Ship A: Since ship A is sailing west at a speed of 18 knots for 6 hours, it would have traveled a distance of 18 × 6 = 108 nautical miles due west.
Ship B: Similarly, since ship B is sailing north at a speed of 22 knots for 6 hours, it would have traveled a distance of 22 × 6 = 132 nautical miles due north.
Step 2: Calculate the coordinates of ship B at 6 PM.
Since ship A starts at the origin (0, 0) and ship B is 10 nautical miles due west, ship B's final x-coordinate at 6 PM would be -10, while its y-coordinate would be 0 + 132 = 132.

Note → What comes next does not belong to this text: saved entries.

-- ==== Sys2Proof/Machine/Registers.lean ====
section
/-!
DEFINITION. Sys2Proof/Machine/Registers.lean: the register windows as the Limpador link and the Mboix bus reach them (R3, R411 to
R413, R499).
-/

namespace Sys2Proof.Machine

open Host

/-! ### A register (R3) -/

/-- A register as an access meets it: what it reads, its RW fields, its RSV bits, whether only a write that carries its bits [31:0]
acts, and what a write does. -/
structure Reg where
  read : DWord := 0
  rw : DWord := 0
  rsv : DWord := 0
  low : Bool := true
  write : DWord → State → State := fun _ s => s

/-- The bits of a 64-bit register that an access of 4 or 8 bytes carries. -/
def accessMask (off size : Nat) : DWord :=
  if size = 8 then BitVec.allOnes 64 else if off % 8 = 4 then 0xFFFFFFFF00000000 else 0xFFFFFFFF

/-- The accesses that R411 carries. -/
def accessOk (off size : Nat) : Bool := (size == 4 && off % 4 == 0) || (size == 8 && off % 8 == 0)

/-- A write of R411 and R3; `payer` is the function whose RSVWRITE counts. -/
def State.regWrite (s : State) (payer : Nat) (r : Option Reg) (off size v : Nat) : State :=
  if !accessOk off size then s
  else
    let mask := accessMask off size
    let given : DWord := BitVec.ofNat 64 (if off % 8 = 4 then v * 2 ^ 32 else v) &&& mask
    match r with
    | none => s.countRsv payer (given != 0)
    | some r =>
      let s1 := s.countRsv payer (given &&& r.rsv != 0)
      if r.low && !mask.getLsbD 0 then s1 else r.write ((given &&& ~~~r.rsv) ||| (r.read &&& r.rw &&& ~~~mask)) s1

/-- A read of R411. -/
def regRead (r : Option Reg) (off size : Nat) : Nat :=
  if !accessOk off size then 0
  else
    match r with
    | none => 0
    | some r => if off % 8 = 4 then r.read.toNat / 2 ^ 32 else r.read.toNat % 2 ^ (8 * size)

/-! ### The function window (R412) -/

/-- A write that sets a field of the function. -/
def putFn (fn : Nat) (g : DWord → Fn → Fn) : DWord → State → State := fun v s => s.setFn fn (g v (s.fn fn))

/-- The registers of a launch queue (R370). -/
def State.queueReg (s : State) (fn off : Nat) : Reg :=
  let q := (off - 0x1000) / 32
  let rd := s.windowReg fn (off / 8 * 8)
  let put (g : DWord → Queue → Queue) : DWord → State → State :=
    putFn fn (fun v f => { f with queues := f.queues.set q (g v (f.queues.get {} q)) })
  match off / 8 % 4 with
  | 0 => { read := rd, rw := 0x00FFFFFFFFFFFFFF, rsv := 0xFF00000000000000, low := false, write := put (fun v q => { q with base := v }) }
  | 1 => { read := rd, rw := 0x3F, rsv := 0xFFFFFFFFFFFFFFC0, write := fun v s => s.writeLqctl fn q (v.setWidth 32) }
  | 2 => { read := rd, rsv := 0xFFFFFFFF00000000 }
  | _ => { read := rd, rsv := 0xFFFFFFFFF0000000 }

/-- The register of the function window at an offset. -/
def State.fnReg (s : State) (fn off : Nat) : Option Reg :=
  let o := off / 8 * 8
  let rd := s.windowReg fn o
  let w (v : DWord) : Word := v.setWidth 32
  let base : DWord := 0xFF00000000000000
  let hi : DWord := 0xFFFFFFFF00000000
  if 0x1000 ≤ o ∧ o < 0x1200 then some (s.queueReg fn o)
  else if 0x1400 ≤ o ∧ o < 0x1480 then
    some { rsv := hi, write := fun v s => s.notify fn ((o - 0x1400) / 8) (v.toNat % 2 ^ 32) }
  else if 0x100 ≤ o ∧ o < 0x140 then
    some { read := rd, rw := BitVec.allOnes 64, low := false
           write := putFn fn (fun v f => { f with scbase := f.scbase.set ((o - 0x100) / 8) v }) }
  else if 0x260 ≤ o ∧ o < 0x280 then
    some { read := rd, rw := BitVec.allOnes 64, low := false
           write := putFn fn (fun v f => { f with odis := f.odis.set ((o - 0x260) / 8) v }) }
  else if 0xA0 ≤ o ∧ o < 0xC0 then some { read := rd }
  else
    match o with
    | 0x000 => some { read := rd, rsv := 0xFFFFFFFFFFFFC0F8 }
    | 0x008 => some { rsv := 0xFFFFFFFFFFFFFFFE, write := fun v s => if v.getLsbD 0 then s.startReset fn else s }
    | 0x010 => some { read := rd, rsv := hi }
    | 0x040 => some { read := rd, rw := ~~~base, rsv := base, low := false, write := putFn fn (fun v f => { f with evbase := v }) }
    | 0x048 => some { read := rd, rsv := hi ||| 0xFF00, write := fun v s => s.writeEvctl fn (w v) }
    | 0x050 => some { read := rd, rsv := hi }
    | 0x058 => some { read := rd, rsv := hi, write := fun v s => s.writeEvcons fn (w v) }
    | 0x080 => some { read := rd, rsv := ~~~0x7F, write := fun v s => s.writeVestat fn v }
    | 0x088 => some { read := rd, rsv := ~~~0x7F, write := putFn fn (fun v f => { f with vemask := v }) }
    | 0x090 => some { read := rd, rsv := ~~~0x7F, write := putFn fn (fun v f => { f with vesev := v }) }
    | 0x098 => some { read := rd, rsv := ~~~0xF }
    | 0x200 => some { read := rd, rw := ~~~base, rsv := base, low := false, write := putFn fn (fun v f => { f with trbase := v }) }
    | 0x208 => some { read := rd, rsv := hi ||| 0xFF00, write := fun v s => s.writeTrctl fn (w v) }
    | 0x210 => some { read := rd, rsv := hi }
    | 0x218 => some { read := rd, rsv := hi, write := fun v s => s.writeTrcons fn (w v) }
    | 0x220 =>
      some { rsv := 0xFFFFFFFC00000000
             write := fun v s =>
              let act := v.toNat / 2 ^ 32 % 4
              if act = 3 then s else s.answerSeq fn (v.toNat % 2 ^ 32) act false }
    | 0x240 =>
      some { read := rd, rw := 0x007FFFFFFFFFFFFD, rsv := 0xFF80000000000002, low := false
             write := putFn fn (fun v f => { f with embase := v }) }
    | 0x248 => some { read := rd, rsv := ~~~0xF, write := putFn fn (fun v f => { f with emctl := w v }) }
    | 0x300 => some { read := rd, rw := ~~~rootRsv, rsv := rootRsv, low := false, write := fun v s => s.writeS1root fn v }
    | 0x308 => some { rsv := rootRsv, write := fun v s => s.writeInv fn 1 v }
    | 0x310 => some { read := rd, rsv := hi }
    | 0x318 => some { read := rd, rw := ~~~tfbaseRsv, rsv := tfbaseRsv, low := false, write := fun v s => s.writeTfbase fn v }
    | _ => none

/-! ### The control pages (R246, R296, R403, R413, R414, R457) -/

/-- A bucket's first register (R246); its level is held in 1/64 byte. -/
def Bucket.reg (b : Bucket) : DWord := BitVec.ofNat 64 (b.rate % 2 ^ 16 + b.depth % 2 ^ 13 * 2 ^ 16 + b.level / 64 % 2 ^ 25 * 2 ^ 32)

/-- RATE and DEPTH as written. -/
def Bucket.written (b : Bucket) (v : DWord) : Bucket := { b with rate := v.toNat % 2 ^ 16, depth := v.toNat / 2 ^ 16 % 2 ^ 13 }

def bucketRsv : DWord := 0xFE000000E0000000

/-- The registers of a core's bucket of a function. -/
def State.bucketReg (s : State) (f off : Nat) : Reg :=
  let c := (off - 0x1000) / 16
  let b := (s.core c).cbkt.get {} f
  if off / 8 % 2 = 0 then
    { read := b.reg, rsv := bucketRsv
      write := fun v s => s.setCore c { s.core c with cbkt := (s.core c).cbkt.set f (((s.core c).cbkt.get {} f).written v) } }
  else { read := BitVec.ofNat 64 (b.debt / 64 % 2 ^ 21), rsv := 0xFFFFFFFFFFE00000 }

/-- TOVF as written: it waits while records lie in the area (R296). -/
def State.writeTovf (s : State) (f : Nat) (v : DWord) : State :=
  if s.tasks.any (fun t => t.fn == f && t.overflow) then s.setFn f { s.fn f with tovfNext := some v }
  else s.setFn f { s.fn f with tovf := v, tovfNext := none }

/-- FCFG as written (R414, R511): an enabled function that owns a cluster becomes ready. -/
def State.writeFcfg (s : State) (f : Nat) (v : DWord) : State :=
  if f = 0 || (v.getLsbD 0 && s.mgmt.ev != .idle) then s else (s.setFn f { s.fn f with fcfg := v }).newlyReady s [f]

Step 3: Calculate the distance between the ships at 6 PM.
Using the distance formula, we can find the distance between the two ships at 6 PM.
Distance = sqrt[(x2 - x1)^2 + (y2 - y1)^2]
Distance = sqrt[(-10 - 0)^2 + (132 - 0)^2]
Distance = sqrt[100 + 17424]
Distance ≈ sqrt(17524)
Distance ≈ 132.369 nautical miles
Step 4: Calculate the rate at which the distance between the ships is changing at 6 PM.
To find the rate at which the distance between the ships is changing, we can differentiate the distance equation with respect to time and evaluate it at 6 PM.
The rate of change of distance between the ships = d(Distance)/dt
Using the chain rule of differentiation,
d(Distance)/dt = [d(Distance)/dx] * [dx/dt] + [d(Distance)/dy] * [dy/dt]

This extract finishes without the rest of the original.